One, speaking anonymously, said: "There's a feeling that the Booker wants to be more cool and sexy. In the past two to three years, the judges seemed to revel in choosing books that are not traditional Booker choices." Another said: "It is no longer clear what a Booker book is."

The publishers' main complaint is that they struggle to identify which books to enter, and find themselves guessing what they think will appeal to a judging panel that changes each year.

There is also a growing feeling that publishing a longlist, a practice introduced in 2001, is futile. Inclusion does not translate into sales, only the shortlist has that effect, yet failure to make the list is like a damning review.

One publisher, who did not want to be named, said: "If your book comes out around the time the longlist is published and you are not on it, you are dead in the water. It's like getting the worst review of your life."

The criticism is shared by Martyn Goff, the prize administrator, who said that the longlist should be kept secret. But he defended the choices of this year's judges and denied there was any wilful attempt to look for more obscure names.

"There are half a dozen major writers who have not been put on the list, but they were discussed at length. There was a feeling they were not quite good enough," he said.

This year, Alan Hollinghurst's The Line of Beauty, David Mitchell's Cloud Atlas and Colm Tóibín's The Master are thought to be certainties for the shortlist, to be announced on Tuesday.

Clarke's tale is a 12-1 shot to take the prize on 19 October. She spent 10 years on the book, which stitches magical influences into 19th-century historical events. It is in the New York Times bestseller list's top 10 within two weeks of its US publication.

Interest has led to approaches from US producers, although no deals have yet been struck.

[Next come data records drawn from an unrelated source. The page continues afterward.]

theorem keeps_markAudited (q : Pass) (i slot : Nat) (again : Bool) (c : Cells) (s : State) :
    Keeps s (markAudited q i slot again c s) := by
  unfold markAudited
  dsimp only
  have h := keeps_programMark s i slot .audited c
  refine .ite ?_ (.ite ?_ ?_)
  · refine .trans ?_ (keeps_settle _)
    refine .trans ?_ (keeps_passOn ..)
    refine .trans ?_ (keeps_endOp _)
    exact h.trans (keeps_setSlotMark ..)
  · refine .trans ?_ (keeps_settle _)
    refine .trans ?_ (keeps_auditDone ..)
    refine .trans ?_ (keeps_setFault ..)
    exact h.trans (keeps_endOp _)
  · exact h.trans (keeps_takeOp ..)

theorem keeps_startErase (i : Nat) (s : State) : Keeps s (startErase i s) := by
  unfold startErase
  dsimp only
  refine .trans ?_ (keeps_settle _)
  refine .trans ?_ (keeps_evalSpace _)
  refine .trans (keeps_updSector s i (f := fun c => { c with state := .erasing, first := none }) (fun _ h => h)) ?_
  exact .same rfl

theorem keeps_endErase (i : Nat) {c : Sector} (hc : c.marks.length = 16) (s : State) : Keeps s (endErase i c s) := by
  unfold endErase
  refine .trans (keeps_updSector s i (f := fun _ => c) (fun _ _ => hc)) ?_
  exact .same rfl

theorem keeps_eraseGood (i : Nat) (s : State) : Keeps s (eraseGood i s) := by
  unfold eraseGood
  refine .trans ?_ (keeps_settle _)
  refine .trans ?_ (keeps_evalSpace _)
  refine .trans ?_ (keeps_selectAgain _)
  exact keeps_endErase i rfl s

theorem wf_programBad (i : Nat) {m : Memory} (h : m.wf = true) : (programBad i m).wf = true := by
  unfold programBad
  generalize List.range 16 = l
  induction l generalizing m with
  | nil => exact h
  | cons a l ih => exact ih (wf_memProgram h _ _ _ _)

theorem keeps_eraseBad (i : Nat) (s : State) : Keeps s (eraseBad i s) := by
  unfold eraseBad
  dsimp only
  refine .trans ?_ (keeps_settle _)
  refine .trans ?_ (keeps_evalSpace _)
  refine .trans ?_ (keeps_selectAgain _)
  refine .trans ?_ (keeps_setFault ..)
  refine .trans ?_ (keeps_endErase i rfl _)
  exact keeps_journal (wf_programBad i)

theorem keeps_blankRead (e : EraseJob) (d : List (Nat × Byte)) (s : State) : Keeps s (blankRead e d s) := by
  unfold blankRead
  dsimp only
  refine (keeps_journal (m := memDecay s.journal (4096 * e.sector) 4096 d) (fun h => wf_memDecay h _ _ _)).trans
    (.ite (keeps_eraseGood ..) ?_)
  refine .trans ?_ (keeps_settle _)
  exact .same rfl

theorem keeps_eraseVerified (e : EraseJob) (d : List (Nat × Byte)) (s : State) : Keeps s (eraseVerified e d s) := by
  unfold eraseVerified
  dsimp only
  refine (keeps_journal (m := memDecay (memErase s.journal (4096 * e.sector) 4096) (4096 * e.sector) 4096 d)
    (fun h => wf_memDecay (wf_memErase h _ _) _ _ _)).trans (.ite (keeps_eraseGood ..) (.ite (keeps_eraseBad ..) ?_))
  refine .trans ?_ (keeps_settle _)
  exact .same rfl

theorem keeps_readJournalState (p : Port) (s : State) : Keeps s (readJournalState p s) :=
  keeps_guarded _ _ (fun _ => keeps_reply ..) s

/-! ## Grades, tares, tally, ports and the fault status -/

theorem keeps_setGrade (g : Nat) (f : Grade → Grade) (s : State) : Keeps s (setGrade g f s) :=
  keeps_changeSettings s (fun _ h => ⟨by simp [h.1], h.2⟩)

theorem keeps_setPrice (p : Port) (g : Byte) (x : Tri) (s : State) : Keeps s (setPrice p g x s) :=
  keeps_guarded _ _ (fun _ => (keeps_setGrade ..).trans (keeps_reply ..)) s

theorem keeps_defineGrade (p : Port) (g : Byte) (n : List Byte) (f h : Byte) (x : Tri) (s : State) :
    Keeps s (defineGrade p g n f h x s) :=
  keeps_guarded _ _ (fun _ => (keeps_setGrade ..).trans (keeps_reply ..)) s

theorem keeps_readGrade (p : Port) (g : Byte) (s : State) : Keeps s (readGrade p g s) :=
  keeps_guarded _ _ (fun _ => keeps_reply ..) s

theorem keeps_deleteTare (p : Port) (v : List Byte) (s : State) : Keeps s (deleteTare p v s) := by
  refine keeps_guarded _ _ (fun s => ?_) s
  refine .trans ?_ (keeps_reply ..)
  exact keeps_tares (by simp)

theorem keeps_replyTare (p : Port) (i : Nat) (e : Tare) (s : State) : Keeps s (replyTare p i e s) :=
  (keeps_fit32 ..).trans (keeps_reply ..)

theorem keeps_readTare (p : Port) (k : TareKey) (s : State) : Keeps s (readTare p k s) := by
  refine keeps_guarded _ _ (fun s => ?_) s
  cases k with
  | slot n =>
    refine .ite (keeps_refuse ..) ?_
    split
    · exact keeps_replyTare ..
    · exact keeps_reply ..
  | id b v =>
    refine .ite (keeps_refuse ..) ?_
    split
    · split
      · exact keeps_replyTare ..
      · exact keeps_refuse ..
    · exact keeps_refuse ..

theorem keeps_readTally (p : Port) (a b : Byte) (s : State) : Keeps s (readTally p a b s) := by
  refine keeps_guarded _ _ (fun s => .ite (keeps_reply ..) ?_) s
  split
  · exact keeps_reply ..
  · exact keeps_refuse ..

theorem keeps_sendBlock (p : Port) (bs : List Byte) (s : State) : Keeps s (sendBlock p bs s) :=
  keeps_updPort s p (fun _ h => h)

theorem keeps_setStream (p : Port) (n : Option Nat) (s : State) : Keeps s (s.updPort p (fun c => { c with stream := n })) :=
  keeps_updPort s p (fun _ h => h)

theorem keeps_moveStream (p : Port) (n : Nat) (s : State) : Keeps s (moveStream p n s) :=
  .ite (keeps_setStream ..) ((keeps_setStream p none s).trans (keeps_sendBlock ..))

theorem keeps_blockBoundary (p : Port) (n : Nat) (s : State) : Keeps s (blockBoundary p n s) :=
  (keeps_moveStream p n s).trans (.ite (.same rfl) (.refl _))

theorem keeps_endStream (p : Port) (s : State) : Keeps s (endStream p s) := by
  unfold endStream
  exact (keeps_setStream p none s).trans (.same rfl)

theorem keeps_openStream (p : Port) (n : Nat) (s : State) : Keeps s (openStream p n s) := by
  unfold openStream
  dsimp only
  refine .trans (keeps_beginFrame p s) (.trans (keeps_endStream p _) (.ite ?_ ?_))
  · exact keeps_sendBlock ..
  · exact keeps_blockBoundary ..

theorem keeps_streamRead (p : Port) (live : Bool) (d : List (Nat × Byte)) (s : State) : Keeps s (streamRead p live d s) := by
  unfold streamRead
  split
  · exact .refl s
  · refine .ite (.refl s) ?_
    split
    · exact keeps_blockBoundary ..
    · dsimp only
      refine .trans ?_ (keeps_moveStream ..)
      refine .trans ?_ (keeps_sendBlock ..)
      exact keeps_journal (fun h => wf_memDecay h _ _ _)

theorem keeps_reachBoundary (p : Port) (s : State) : Keeps s (reachBoundary p s) := by
  unfold reachBoundary
  split
  · exact (keeps_blockBoundary ..).trans (keeps_settle _)
  · exact .refl s

theorem keeps_endStreamRead (p : Port) (d : List (Nat × Byte)) (s : State) : Keeps s (endStreamRead p d s) := by
  unfold endStreamRead
  split
  · exact .ite (.trans (keeps_endOp s) (.trans (keeps_streamRead ..) (keeps_settle _))) (.refl s)
  · exact .refl s

theorem keeps_answerRead (p : Port) (bs : List Byte) (n : Nat) (s : State) : Keeps s (answerRead p bs n s) :=
  keeps_updPort s p (fun _ h => h)

theorem keeps_readResult (p : Port) (n : Nat) (s : State) : Keeps s (readResult p n s) := by
  unfold readResult
  exact (keeps_answerRead ..).trans (.ite (keeps_updPort _ p (fun _ h => h)) (.refl _))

David Lodge, 69, emeritus professor of English at the University of Birmingham, is known for novels including Nice Work and Small World. His writing often reflect his working-class Catholic background and life in the world of academia. He won the Whitbread Book of the Year prize in 1980 for How Far Can You Go?

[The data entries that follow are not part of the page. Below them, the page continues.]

/-- CANCEL PRINT: a job that its port may cancel, one of another port, one RESERVED, one in hand, a TALLY, and no such job. -/
theorem test_premises_PrintQueueRequests_cancel :
    let code (k : JobKind) : Byte := BitVec.ofNat 8 (jobKindCode k)
    let tally : State := { quiet with
      jobs := quiet.jobs.set 15 (some ⟨.tally, none, some .s0, .queued, 0, false, 0, 0⟩), snapshot := some ⟨yard.tally, 5⟩ }
    let cancelled := after (.cancelPrint .s0 15#8 (code .tally) 0#32) tally
    codeOf .s2 (.cancelPrint .s2 0#8 (code .duplicate) 2#32) yard = some .ok ∧
    codeOf .s2 (.cancelPrint .s2 1#8 (code .duplicate) 2#32) yard = some .role ∧
    (∀ x ∈ [(16#8, .duplicate, 2#32), (0#8, .original, 2#32), (0#8, .duplicate, 3#32), (2#8, .duplicate, 2#32)],
      codeOf .s2 (.cancelPrint .s2 x.1 (code x.2.1) x.2.2) yard = some .range) ∧
    codeOf .s0 (.cancelPrint .s0 0#8 (code .original) 0#32) settling = some .state ∧
    codeOf .s0 (.cancelPrint .s0 0#8 (code .duplicate) 2#32)
      { yard with jobs := yard.jobs.set 0 ((yard.job 0).map (fun j => { j with state := .printing })) } = some .tooLate ∧
    (cancelled.port .s0).result = some ⟨.ok, code .tally :: be 4 0⟩ ∧ cancelled.snapshot = none ∧ cancelled.job 15 = none := by
  decide +kernel

/-- A yard with six COMPLETE entries, of each kind and a damaged one, and the backlog walk at the first. -/
def backlogged : State := { quiet with
  sectors := yard.sectors.set 0 ⟨.filling, some 1, 6, List.replicate 6 .complete ++ List.replicate 10 .blank,
    [1#8, 2#8, 3#8, 9#8] ++ List.replicate 12 1#8⟩
  counter := 7, backlog := some ⟨1, 3⟩ }

/-- The walk stands, passes over an entry, queues one, and goes on at a slot that a cancelled job frees. -/
theorem test_premises_PrintQueueRequests_backlog :
    let full : State := { backlogged with jobs := List.replicate 16 (yard.job 0) }
    let first : State := createJob .original (some 1) none .queued { quiet with jobs := State.reset.jobs }
    (quiet.backlog = none ∧ none ∉ full.jobs ∧ testBacklog full = full) ∧
    (let eight : State := { backlogged with jobs := List.replicate 8 (first.job 0) ++ List.replicate 8 none }
     8 ≤ eight.jobs.countP (fun x => x.any (fun j => j.port.isNone)) ∧ testBacklog eight = eight) ∧
    (let ended : State := { backlogged with backlog := some ⟨5, 4⟩ }
     testBacklog ended = ended) ∧
    (backlogged.entryMark 1 = some .complete ∧ backlogged.lookup 1 = some (0, 0) ∧ backlogged.markPending 1 = false ∧
      backlogged.hasFirstPrint 1 = false) ∧
    ((testBacklog backlogged).jobs.take 4 = [some ⟨.original, some 1, none, .queued, 0, false, 2, 0⟩,
        some ⟨.voidSlip, some 2, none, .queued, 0, false, 3, 0⟩, some ⟨.shiftReport, some 3, none, .queued, 0, false, 4, 0⟩,
        none] ∧ (testBacklog backlogged).backlog = none ∧ (testBacklog backlogged).ageCounter = 5) ∧
    (∀ u ∈ [{ yard with backlog := some ⟨2, 2⟩ }, { backlogged with backlog := some ⟨9, 9⟩ },
        { backlogged with backlog := some ⟨1, 1⟩, pendingMarks := [⟨1, 900⟩] },
        { backlogged with backlog := some ⟨1, 1⟩, jobs := first.jobs }], testBacklog u = { u with backlog := none }) ∧
    (let t := after (.cancelPrint .s2 3#8 (BitVec.ofNat 8 (jobKindCode .duplicate)) 2#32) full
     t.job 3 = some ⟨.original, some 1, none, .queued, 0, false, 2, 0⟩ ∧ t.backlog = some ⟨2, 3⟩) := by decide +kernel

theorem test_premises_SetPriceAnswers : Taking .s0 yard ∧ codeOf .s0 (.setPrice .s0 1#8 99999#24) yard = some .ok := by
  decide +kernel

theorem test_premises_DefineGradeAnswers : Taking .s0 (yardIn .config) ∧
    codeOf .s0 (.defineGrade .s0 64#8 (ascii "LEAD    ") 3#8 72#8 99999#24) (yardIn .config) = some .ok := by decide +kernel

theorem test_premises_ReadGradeAnswers : Taking .s3 yard ∧ codeOf .s3 (.readGrade .s3 1#8) yard = some .ok := by decide +kernel

theorem test_premises_StoredTareRequests : Taking .s0 yard ∧ yard.mode ≠ .starting ∧ Taking .s0 (yardIn .starting) ∧
    31 < (32#8).toNat ∧ (31#8).toNat ≤ 31 ∧
    yard.tareAt 31 = none ∧ yard.tareAt 0 = some ⟨id1, .bridge, 12000, 900⟩ ∧ (0#8).toNat ≤ 31 ∧ idOk 1 10 id1 = true ∧
    yard.tareSlot id1 = some 0 ∧ yard.tareSlot (ascii "X") = none ∧ idOk 1 10 [] = false ∧
    900 + yard.settings.tareValidity * 86400 < 2 ^ 32 ∧
    2 ^ 32 ≤ 4294967295 + yard.settings.tareValidity * 86400 := by decide +kernel

end Sys2Proof.Tests
end

section
/-! PROOFS. The checks of a request as an `if` chain, and the requests on the grade table (R26 to R30). -/

namespace Sys2Proof.Machine

/-! ## The first check of a request -/

/-- The first check refuses exactly in the case that is named `bad`; otherwise the checks behind it decide. -/
theorem guarded_cons_of_iff {ok : Bool} {bad : Prop} [Decidable bad] (h : ok = false ↔ bad) (p : Port) (code : ResultCode)
    (cs : List (Bool × ResultCode)) (f : State → State) (s : State) :
    guarded p ((ok, code) :: cs) f s = if bad then refuse p code s else guarded p cs f s := by
  cases ok with
  | false => rw [guarded_cons_false, if_pos (h.mp rfl)]
  | true => rw [guarded_cons_true, if_neg (fun b => Bool.noConfusion (h.mpr b))]

/-- A taken request that a check refuses is answered with the check's code and no data. -/
theorem refuse_taken (p : Port) (code : ResultCode) (s : State) : refuse p code (taken p s) = answered p code [] s := rfl

/-! ## When a check of a request on the grade table fails -/

/-- The OFFICE check fails for every other role (R181). -/
theorem isOffice_eq_false_iff (s : State) (p : Port) : s.isOffice p = false ↔ s.role p ≠ .office := beq_eq_false_iff_ne

/-- The RUN check fails in every other mode. -/
theorem isRun_eq_false_iff (s : State) : s.isRun = false ↔ s.mode ≠ .run := beq_eq_false_iff_ne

Louis de Bernières, 49, found international acclaim and an international audience for his breakthrough novel Captain Corelli's Mandolin, which was turned into a movie starring Nicolas Cage. His early career included spells landscape gardening and teaching English in Colombia, which have inspired several of his other novels.

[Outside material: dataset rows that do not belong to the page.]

-- ==== Sys2Proof/Machine/Ops.lean ====
section
/-! DEFINITION. The named operations shared by the meanings: lines and their configuration, Node Table entries, completion
records and their placing, the line supply, and the ends of units of work. -/

namespace Sys2Proof.Machine

/-! ## Reaching into the state -/

/-- Line `l` of the part. -/
def State.line (s : State) (l : LineId) : Line := s.lines.get l

/-- The state with line `l` replaced. -/
def State.setLine (s : State) (l : LineId) (ln : Line) : State := { s with lines := s.lines.set l.val ln l.isLt }

/-- The state with every line changed by `f`. -/
def State.mapLines (s : State) (f : Line → Line) : State := { s with lines := s.lines.map f }

/-- Ring `r` of the Ring Fetcher (R141). -/
def State.ring (s : State) (r : RingId) : Ring := s.rings.get r

/-- The state with ring `r` replaced. -/
def State.setRing (s : State) (r : RingId) (g : Ring) : State := { s with rings := s.rings.set r.val g r.isLt }

/-- A line configuration with nothing in it, read where no configuration has been loaded; no block uses it (R168). -/
def LineConfig.empty : LineConfig :=
  { enabledAtStart := false, rateCode := 0, pollPeriod := 0, replyTimeout := 0, retryLimit := 0, busyBudget := 0,
    busyBackoff := 0, missBudget := 0, dropLimit := 0, restartBudget := 0, settleTime := 0, cooldown := 0,
    probeMask := 0 }

/-- The loaded configuration of line `l`. -/
def State.lineConfig (s : State) (l : LineId) : LineConfig :=
  match s.loaded with
  | some c => c.lines.get l
  | none => LineConfig.empty

/-- The size of ring descriptor `d` in the loaded configuration, 0 when none is loaded (R140). -/
def State.descriptorSize (s : State) (d : Fin 10) : Nat :=
  match s.loaded with
  | some c => (c.rings.get d).size
  | none => 0

/-- The size of fetched ring `r` (R140). -/
def State.ringSize (s : State) (r : RingId) : Nat := s.descriptorSize ⟨r.val, by omega⟩

/-- The size of the completion ring (R140). -/
def State.complSize (s : State) : Nat := s.descriptorSize 9

/-- What a line's engine works with: its line's number and loaded configuration. -/
structure LineCtx where
  line : LineId
  cfg : LineConfig
  deriving DecidableEq, Repr

/-- The context of line `l`. -/
def State.ctx (s : State) (l : LineId) : LineCtx := { line := l, cfg := s.lineConfig l }

/-- A timer of `n` milliseconds, started now. -/
def startMs (n : Nat) : Timer := some (1000 * n)

/-! ## Node Table entries -/

/-- The entry of node `n`. -/
def Line.entry (ln : Line) (n : Node) : Entry := ln.table.get n

/-- The line with the entry of node `n` replaced. -/
def Line.setEntry (ln : Line) (n : Node) (e : Entry) : Line := { ln with table := ln.table.set n.val e n.isLt }

/-- Clearing an entry to VACANT: identity, capability and offer length absent, counts and marks 0, the toggles kept
(R37). -/
def Entry.clear (e : Entry) : Entry :=
  { Entry.initial with sendToggle := e.sendToggle, recvToggle := e.recvToggle }

/-- Every entry that is not BARRED is cleared to VACANT (R39). -/
def Line.clearEntries (ln : Line) : Line :=
  { ln with table := ln.table.map (fun e => if e.state = .barred then e else e.clear) }

/-! ## Completion records -/

/-- The RESULT of a request record: its tag, line and node byte, the status, count and detail (R92, R114, R116). -/
def resultRecord (l : LineId) (r : Request) (code : Code) (count : Nat) (detail : BitVec 32) : Completion :=
  { type := .result, line := l, code := code, node := r.node, tag := r.tag, count := BitVec.ofNat 16 count,
    detail := detail }

/-- An ARRIVAL: tag 0, the buffer id in the detail field (R137). -/
def arrivalRecord (l : LineId) (node : Byte) (code : Code) (id : BitVec 32) (count : Nat) : Completion :=
  { type := .arrival, line := l, code := code, node := node, tag := 0, count := BitVec.ofNat 16 count, detail := id }

/-- A node event: the line and address, tag 0 (R40). -/
def nodeEvent (l : LineId) (n : Node) (code : Code) (count : BitVec 16) (detail : BitVec 32) : Completion :=
  { type := .event, line := l, code := code, node := BitVec.ofNat 8 (Node.address n), tag := 0, count := count,
    detail := detail }

/-- A line event: node, tag and count 0 (11 section 11.3). -/
def lineEvent (l : LineId) (code : Code) (detail : Nat) : Completion :=
  { type := .event, line := l, code := code, node := 0, tag := 0, count := 0, detail := BitVec.ofNat 32 detail }

/-- A tag in a detail field: the low 16 bits (11 section 11.3). -/
def tagDetail (tag : BitVec 16) : BitVec 32 := tag.setWidth 32

/-- The detail of a RESULT other than an ABORTED record's: the target tag of an ABORT, whatever its status, and 0 for every
other kind (R116, 11 section 11.3). -/
def Request.resultDetail (r : Request) : BitVec 32 :=
  if requestKind r.kind = some .abort then tagDetail r.targetTag else 0

/-- Produce a record: it joins the owed records, with the state change tied to its placing (R93). -/
def Line.produceWith (ln : Line) (c : Completion) (effect : PlaceEffect) : Line :=
  { ln with engine := { ln.engine with owed := ln.engine.owed ++ [⟨c, effect⟩] } }

/-- Produce a record whose placing changes nothing else. -/
def Line.produce (ln : Line) (c : Completion) : Line := ln.produceWith c .none

/-- Produce several records in order. -/
def Line.produceAll (ln : Line) (cs : List Completion) : Line := cs.foldl Line.produce ln

/-- The state change tied to a placing (R30, R39). -/
def Line.applyEffect (ln : Line) : PlaceEffect → Line
  | .none => ln
  | .clearEntries => ln.clearEntries
  | .driverFailed =>
    { ln with driver := { ln.driver with state := .failed }, engine := { ln.engine with tripPending := false } }

/-- Place an owed record in the empty slot (R93, R95). -/
def Line.place (ln : Line) (o : Owed) (rest : List Owed) : Line :=
  ({ ln with engine := { ln.engine with slot := some o.record, owed := rest } }).applyEffect o.effect

/-! ## Units of work -/

/-- The engine with the rest of its unit set (R94). -/
def Line.setCont (ln : Line) (k : Cont) : Line := { ln with engine := { ln.engine with cont := k } }

/-- The engine after its exchange or host access has ended: it does what it still owes and comes to a boundary (R76). -/
def Line.endWork (ln : Line) : Line :=
  { ln with engine := { ln.engine with state := .idle, purpose := none, access := none, cont := .boundary } }

/-- Start a host access of the unit of work; while it is in flight the engine is EXCHANGING (R98). -/
def Line.startAccess (ln : Line) (a : HostAccess) : Line :=
  { ln with engine := { ln.engine with state := .exchanging, access := some a, cont := .boundary } }

/-- The engine takes the result of an exchange of the given purpose that ended FAILED with cause TRIP: it was cut off by a
trip, or met the driver not UP and ended after zero attempts. The Transceiver is IDLE, no entry changes, and an urgent SEND
or PROBE is noted for the trip processing (R12, R13, R26, R29 step 2). -/
def Line.exchangeTripped (ln : Line) (p : Purpose) : Line :=
  let ln := { ln.endWork with xcvr := Transceiver.initial }
  match p with
  | .urgentSend => { ln with engine := { ln.engine with cutOff := true } }
  | .urgentProbe => { ln with engine := { ln.engine with cutOff := true } }
  | _ => ln

/-- Hand an exchange to the Transceiver. No frame goes to a BARRED entry (R51). With the driver UP the first attempt's
frame begins (R10); otherwise the exchange ends at once FAILED with cause TRIP after zero attempts (R12). -/
def Line.handOver (ln : Line) (p : Purpose) (f : Frame) : Line :=
  if (ln.entry f.node).state = .barred then ln.endWork
  else if ln.driver.state = .up then
    { ln with
      xcvr := { state := .sending, frame := some f, attempts := 0, garbled := 0, window := none },
      engine := { ln.engine with state := .exchanging, purpose := some p, access := none, cont := .boundary } }
  else ln.exchangeTripped p

/-- The urgent head completes: its RESULT is produced, it leaves the queue, and the urgent head state is cleared (R88). -/
def Line.completeUrgent (ln : Line) (l : LineId) (code : Code) (count : Nat) (detail : BitVec 32) : Line :=
  match ln.engine.urgent with
  | [] => ln
  | r :: rest =>
    ({ ln with engine := { ln.engine with urgent := rest, urgentBusy := 0, urgentDeadline := none, cutOff := false } }).produce
      (resultRecord l r code count detail)

/-- The routine head completes: its RESULT is produced, it leaves the queue, and a transfer context is made absent
(R87, R96). -/
def Line.completeRoutine (ln : Line) (l : LineId) (code : Code) (count : Nat) (detail : BitVec 32) : Line :=
  match ln.engine.routine with
  | [] => { ln with engine := { ln.engine with transfer := none } }
  | r :: rest =>
    ({ ln with engine := { ln.engine with routine := rest, transfer := none } }).produce
      (resultRecord l r code count detail)

/-- The line with its transfer context replaced. -/
def Line.setTransfer (ln : Line) (t : Transfer) : Line :=
  { ln with engine := { ln.engine with transfer := some t } }

/-- The active record, if any, completes with the count of R97 for the point it has reached. -/
def Line.completeActive (ln : Line) (l : LineId) (code : Code) (detail : BitVec 32) : Line :=
  match ln.engine.transfer with
  | none => ln
  | some t => ln.completeRoutine l code t.bytesDone detail

/-- A collection's buffer, if it holds one, is returned as an ARRIVAL with the bytes written so far, and the collection
ends; a collection without a buffer is dropped (R137, R138). -/
def Line.returnCollection (ln : Line) (l : LineId) (code : Code) : Line :=
  match ln.engine.collection with
  | none => ln
  | some k =>
    let ln := { ln with engine := { ln.engine with collection := none } }
    match k.buffer with
    | none => ln
    | some b => ln.produce (arrivalRecord l (BitVec.ofNat 8 (Node.address k.node)) code b.id k.bytesWritten)

/-- A busy count after one more NAK_BUSY: it stays at 256 (R83). -/
def busyNext (count : Nat) : Nat := if count < Config.busyTop then count + 1 else count

/-- Whether a busy count is above a busy budget of 1..255; budget 0 is no limit (R83). -/
def busyOver (cfg : LineConfig) (count : Nat) : Bool := cfg.busyBudget != 0 && cfg.busyBudget < count

/-! ## Line supply -/

/-- Apply the supply: SETTLING with the settle timer started and the cooldown timer stopped (R24, R31, R33). -/
def Driver.applySupply (d : Driver) (cfg : LineConfig) : Driver :=
  { d with state := .settling, settle := startMs cfg.settleTime, cooldown := none }

/-- Remove the supply and stop both timers: OFF (R23, R34, R165). -/
def Driver.turnOff (d : Driver) : Driver := { d with state := .off, settle := none, cooldown := none }

/-- What the engine does at the moment the line leaves UP: the poll timer stops, the pending-round mark clears, a round in
progress is abandoned with its rejoin pending, busy backoffs end, and a collection that holds no buffer is dropped (R27,
R59, R130). -/
def Line.leaveUp (ln : Line) : Line :=
  { ln with
    rounds := { ln.rounds with pollTimer := none, pending := false, round := none, rejoin := none },
    engine := { ln.engine with
      urgentDeadline := none,
      transfer := ln.engine.transfer.map (fun t => { t with deadline := none }),
      collection := ln.engine.collection.filter (fun k => k.buffer.isSome) } }

/-- The line switched OFF; if it was UP it leaves UP (R34 step 1, R165 step 5). -/
def Line.turnOff (ln : Line) : Line :=
  let off := { ln with driver := ln.driver.turnOff }
  if ln.driver.state = .up then off.leaveUp else off

/-! ## Interrupt causes and errors -/

/-- INT_STATUS cause bits (11 section 11.5). -/
def causeCompletion : BitVec 4 := 1#4

/-- INT_STATUS.state_change. -/
def causeStateChange : BitVec 4 := 2#4

/-- INT_STATUS.fault. -/
def causeFault : BitVec 4 := 4#4

/-- INT_STATUS.post_error. -/
def causePostError : BitVec 4 := 8#4

/-- A cause arises: its bit is set, and stays set if it was (R155). -/
def State.raise (s : State) (cause : BitVec 4) : State := { s with intStatus := s.intStatus ||| cause }

/-- STATUS error code and field index set together (R157). -/
def State.setError (s : State) (code : ErrorCode) (index : BitVec 8) : State :=
  { s with error := code, errorField := index }

/-- A refused command: CMD_REFUSED where the error code is NONE, nothing else (R158). -/
def State.refuseCommand (s : State) : State :=
  if s.error = .none then { s with error := .cmdRefused } else s

/-- A record produced for the service slot joins the service owed list (R148). -/
def State.oweService (s : State) (c : Completion) : State := { s with serviceOwed := s.serviceOwed ++ [c] }

end Sys2Proof.Machine
end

Jonathan Coe, 43, made his name with What a Carve Up in 1994, a tale of 1980s greed, and found further acclaim with The House of Sleep. His novel The Rotter's Club, about growing up in the 1970s, is being adapted by the BBC for a three-part drama.

V S Naipaul, 72, a Nobel Prize for Literature laureate, first achieved fame with his novel A House for Mr Biswas, portraying one man's search for autonomy in post-colonial Trinidad, his birthplace. His other books include The Loss of El Dorado and In a Free State. He was knighted in 1990.

FOUR TO WATCH

Cloud Atlas, by David Mitchell (Sceptre)

Mitchell's third novel is more mind-boggling than his last, 2001's Booker-shortlisted Number9Dream. It features six interlocking narratives that run from the 19th century to the far future and back again. It's gloriously inventive and dazzlingly virtuosic.

The Line of Beauty, by Alan Hollinghurst (Picador)

Brideshead Revisited gets an Eighties makeover. Nick, a lower-middle-class graduate, attaches himself to the family of a wealthy Tory MP after falling in love with his son at college. One minute dancing with Margaret Thatcher at a party, the next cruising for men at Hampstead ponds, he is the perfect mouthpiece for an elegant satire.

Havoc in its Third Year, by Ronan Bennett (Bloomsbury)

Historical fiction at its peak: the Puritans have tightened their grip on the land, but in a pocket of northern England some still secretly cling to their Catholic faith. The honest but flawed recusant John Brigge becomes the focus of suspicion in a taut, Crucible-style fable of human weakness and malice.

Clear, by Nicola Barker (4th Estate)

David Blaine is suspended in a box near Tower Bridge. Two misfits who have come to gawp pursue an edgy and one-sided romance while discussing footwear, Westerns, Kafka and Dizzee Rascal. Hilarious, witty and absolutely of the moment.